4.1. Genetic Algorithm:

Genetic Algorithm (GA) is a search-based optimization technique based on the principles of Genetics and Natural Selection. It is frequently used to find optimal or near- optimal solutions to difficult problems which otherwise would take a lifetime to solve. It is frequently used to solve optimization problems, in research, and in machine learning.Nature has always been a great source of inspiration to all mankind. Genetic Algorithms (GAs) are search based algorithms based on the concepts of natural selection and genetics. GAs are a subset of a much larger branch of computation known as Evolutionary Computation.GAs were developed by John Holland and his students and colleagues at the University of Michigan, most notably David E. Goldberg and has since been tried on various optimization problems with a high degree of success.In GAs, we have a pool or a population of possible solutions to the given problem. These solutions then undergo recombination and mutation (like in natural genetics), producing new children, and the process is repeated over various generations. Each individual (or candidate solution) is assigned a fitness value (based on its objective function value) and the fitter individuals are given a higher chance to mate and yield more fitter individuals. This is in line with the Darwinian Theory of Survival of the Fittest.In this way we keep evolving better individuals or solutions over generations, till we reach a stopping criterion.

    1. Fuzzy Logic

      Fuzzy Logic (FL) is a method of reasoning that resembles human reasoning. The approach of FL imitates the way of decision making in humans that involves all intermediate possibilities between digital values YES and NO.The conventional logic block that a computer can understand takes precise input and produces a definite output as TRUE or FALSE, which is equivalent to humans YES or NO.The inventor of fuzzy logic, Lotfi Zadeh, observed that unlike computers, the huma decision making includes a range of possibilities between YES and NO.

      1. Survey of Fuzzy Logic:

        A fuzzy-based technique for iterative image reconstruction in Emission Tomography has been developed, according to Mondal and Rajan [20]. (ET). There are two simple stages in this procedure: fuzzy filtering and smoothing. To rebuild edges, we use fuzzy filtering and fuzzy smoothing algorithms. (Fuzzy smoothing, on the other hand, is used to penalize only those pixels where the edges are missing in the immediate vicinity. Once a suitable degree of convergence is achieved, these operations are repeated until they are no longer necessary. When it came to picture segmentation algorithms, Bose [21] started with a fuzzy artificial bee colony as a starting point (FABC). To identify a better cluster century, this research has used fuzzy c- means (FCM) and artificial bee colony (ABC) optimization techniques. The recommended approach FABC is more reliable than other optimization methods like GA and PSO. FABC (particle swarm optimization). Grayscale photographs were used in an experiment that produced a slew of other images, including some fabricated medical and textural images. Fast convergence and low computing resource requirements are two advantages of the presented approach To increase picture reconstruction accuracy in capacitance tomography systems, Debas et al. [22] developed an improved Fuzzy Inference System (FIS) image reconstruction technique. With the proposed paradigm, outcomes are more precise while processing costs remain the same or even go down. For ECT structure reconstruction, the suggested approach's accuracy and computing cost make it an excellent choice. The "single- stage fuzzy" image reconstruction approach improves picture reconstruction in terms of both time and resolution, making it a promising paradigm for ECT.)
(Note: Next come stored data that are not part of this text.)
/-- Every arm meets the condition of the code it leaves in `st`. -/
theorem ArmStep.stage {s t : State} (ha : admittedConfig s.params) (h : ArmStep s t) (hs : StageAt s s.st) :
    StageAt t t.st := by
  have ⟨hlow, hhigh, hcool, _⟩ := ha
  cases h with
  | idleStays => exact hs
  | transactionStarts => exact ⟨rfl, rfl, hlow.1⟩
  | startLowCounts hst hn =>
    rw [hst] at hs
    obtain ⟨hdir, hbi, hdly⟩ := hs
    rw [State.countDelay_st, hst]
    exact ⟨hdir, hbi, countDelay_lt hlow.2 hdly hn⟩
  | startLowEnds hst =>
    rw [hst] at hs
    obtain ⟨hdir, hbi, -⟩ := hs
    exact ⟨hdir, hbi, hhigh.1⟩
  | startHighCounts hst hn =>
    rw [hst] at hs
    obtain ⟨hdir, hbi, hdly⟩ := hs
    rw [State.countDelay_st, hst]
    exact ⟨hdir, hbi, countDelay_lt hhigh.2 hdly hn⟩
  | startHighEnds hst =>
    rw [hst] at hs
    obtain ⟨-, hbi, -⟩ := hs
    exact ⟨rfl, hbi, within_zero (respTimeout_admitted ha)⟩
  | waitEnds hw hst => exact (hst ▸ hs).wait_ends ha hw
  | waitAborts hw hst => exact .abort hcool.1 ((hst ▸ hs).wait hw).1 _
  | waitCounts hw hst _ hn =>
    rw [hst] at hs
    have hclk := (hs.wait hw).2.satInc (waits_limitAdmitted ha hw) hn
    rw [hst]
    exact hs.wait_clk hw hclk
  | pulseEnds hst =>
    rw [hst] at hs
    obtain ⟨hdir, hbi, -⟩ := hs
    exact .appendBit ha hdir hbi _ _
  | pulseAborts hst =>
    rw [hst] at hs
    exact .abort hcool.1 hs.1 _
  | pulseCounts hst _ hn =>
    rw [hst] at hs
    obtain ⟨hdir, hbi, hclk⟩ := hs
    rw [hst]
    exact ⟨hdir, hbi, hclk.satInc (bitTimeout_admitted ha) hn⟩
  | checkAccepts hst =>
    rw [hst] at hs
    exact hs
  | checkRejects hst =>
    rw [hst] at hs
    exact .abort hcool.1 hs.1 _
  | publishes hst =>
    rw [hst] at hs
    obtain ⟨hdir, -, hclk⟩ := hs
    exact ⟨hdir, hcool.1, hclk⟩
  | cooldownCounts hst hn =>
    rw [hst] at hs
    obtain ⟨hdir, hdly, hclk⟩ := hs
    rw [State.countDelay_st, hst]
    exact ⟨hdir, countDelay_lt hcool.2 hdly hn, hclk⟩
  | cooldownEnds hst =>
    rw [hst] at hs
    obtain ⟨hdir, -, hclk⟩ := hs
    exact ⟨hdir, hclk⟩

theorem ArmStep.biBound {s t : State} (h : ArmStep s t) (hs : StageAt s s.st) (hbi : s.bi.toNat ≤ 40) :
    t.bi.toNat ≤ 40 := by
  cases h with
  | transactionStarts => exact Nat.zero_le 40
  | pulseEnds hst =>
    rw [hst] at hs
    obtain ⟨-, hlt, -⟩ := hs
    rw [appendBit_bi_toNat _ _ hlt]
    exact hlt
  | _ => exact hbi

/-- No abort's outcome is the one of a publication. -/
theorem waits_out_ne {p : Params} {w : Wait} (hw : w ∈ waits p) : w.out ≠ 1#3 := by
  obtain rfl | rfl | rfl | rfl := waits_cases hw <;> simp

theorem ArmStep.storeFresh {s t : State} (h : ArmStep s t)
    (hs : s.valid = 0#1 → s.temp = 0#8 ∧ s.hum = 0#8 ∧ s.outcome ≠ 1#3) :
    t.valid = 0#1 → t.temp = 0#8 ∧ t.hum = 0#8 ∧ t.outcome ≠ 1#3 := by
  have aborts {o : BitVec 3} (ho : o ≠ 1#3) (hv : s.valid = 0#1) : s.temp = 0#8 ∧ s.hum = 0#8 ∧ o ≠ 1#3 := by
    obtain ⟨htemp, hhum, -⟩ := hs hv
    exact ⟨htemp, hhum, ho⟩
  cases h with
  | waitAborts hw => exact aborts (waits_out_ne hw)
  | pulseAborts => exact aborts (by simp)
  | checkRejects _ hc => exact aborts hc
  | publishes => exact fun hv => absurd hv (bit_ne_zero.2 rfl)
  | _ => exact hs

theorem StageInv.armStep {s t : State} (ha : admittedConfig s.params) (hs : StageInv s) (h : ArmStep s t)
    (hview : t.view = .block) : StageInv t where
  blockView := hview
  stage := h.stage ha hs.stage
  biBound := h.biBound hs.stage hs.biBound
  storeFresh := h.storeFresh hs.storeFresh

theorem StageInv.resetArm {s : State} (hview : s.view = .block) : StageInv s.resetArm where
  blockView := hview
  stage := ⟨rfl, rfl⟩
  biBound := Nat.zero_le 40
  storeFresh := fun _ => ⟨rfl, rfl, by simp⟩

theorem StageInv.respond {s : State} (hs : StageInv s) (r : Response) : StageInv (s.respond r) :=
  { hs with }

theorem StageInv.beginStep {s : State} (hs : StageInv s) : StageInv s.beginStep := by
  obtain ⟨hview, hstage, hbi, hstore⟩ := hs
  unfold State.beginStep
  split <;> exact ⟨hview, hstage, hbi, hstore⟩

theorem StageInv.step {s t : State} (hs : StageInv s) (h : step s = .next t) : StageInv t := by
  have hb := hs.beginStep
  cases step_kind h with
  | read _ r => exact hb.respond r
  | reset => exact .resetArm hb.blockView
  | arm htick _ h =>
    have ha : admittedConfig s.beginStep.params := by rw [beginStep_params, ← admitted_iff]; exact htick.1
    exact hb.armStep ha h ((step_view ‹_›).trans hs.blockView)
  | command hp => exact absurd hp.2.1 (by rw [hs.blockView]; nofun)
  | quiet hp => exact absurd hp.2.1 (by rw [hs.blockView]; nofun)

/-- Settles O12: every step keeps the invariant in its code-by-code form. -/
theorem stepKeepsInv : Obligations.StepKeepsInv :=
  fun _ _ hs h => ((StageInv.of_blockInv hs).step h).blockInv

/-- Settles O13: State.reset is in IDLE, the line released and the clock zero. -/
theorem resetMeetsInv : Obligations.ResetMeetsInv := by
  intro p evs _
  apply StageInv.blockInv
  exact ⟨rfl, ⟨rfl, rfl⟩, Nat.zero_le 40, fun _ => ⟨rfl, rfl, by simp [State.reset]⟩⟩

/-- What every step keeps holds after any number of steps. -/
theorem steps_keep {P : State → Prop} (keep : ∀ s t, P s → step s = .next t → P t) {n : Nat} {s t : State}
    (hs : P s) (h : steps n s = .next t) : P t := by
  induction n generalizing s with
  | zero => cases h; exact hs
  | succ n ih =>
    simp only [steps] at h
    split at h
    case h_1 u hu => exact ih (keep s u hs hu) h
    case h_2 => cases h
    case h_3 => cases h

/-- Settles O14: the invariant holds at reset and every step keeps it. -/
theorem reachableInvariants : Obligations.ReachableInvariants :=
  fun p evs _ _ ha h => (steps_keep stepKeepsInv (resetMeetsInv p evs ha) h).spec

/-! Noninterference: two runs of one instruction -/

section
variable {α : Type} {f : State → α}

/-- Two choices on one condition are seen alike when their branches are. -/
theorem mapNext_ite {c : Prop} [Decidable c] {a b a' b' : Host.Outcome State Fault Refusal}
    (ha : mapNext f a = mapNext f a') (hb : mapNext f b = mapNext f b') :
    mapNext f (if c then a else b) = mapNext f (if c then a' else b') := by
  split
  · exact ha
  · exact hb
    2. Artificial intelligence

Artificial intelligence is a science and technology based on disciplines such as Computer Science, Biology, Psychology, Linguistics, Mathematics, and Engineering. A major thrust of AI is in the development of computer functions associated with human intelligence, such as reasoning, learning, and problem solving.Out of the following areas, one or multiple areas can contribute to build an intelligent system.

4.3 Machine Learning:

For the first time, in the late 1980s and early 1990s, the idea of machine learning was floated. Arthur Samuel [30] coined the phrase "machine learning" in 1959. An AI subset lets robots behave and make data-driven decisions to complete certain tasks. To learn and evolve, these programs must be built using particular methods that allow them to be exposed to new data over time. There have been several applications of machine learning (ML) in recent years, including the reconstruction of medical images, segmentation and classification, and the recognition of human body parts from images.

    1. Neural network:

      Neuronal networks have gained great traction in recent years, notably for a method known as deep learning, which makes use of enormous, sophisticated neural networks. Deep learning and neural networks, two artificial intelligence techniques, have created a new framework for inverse problems that have the potential to alter the area.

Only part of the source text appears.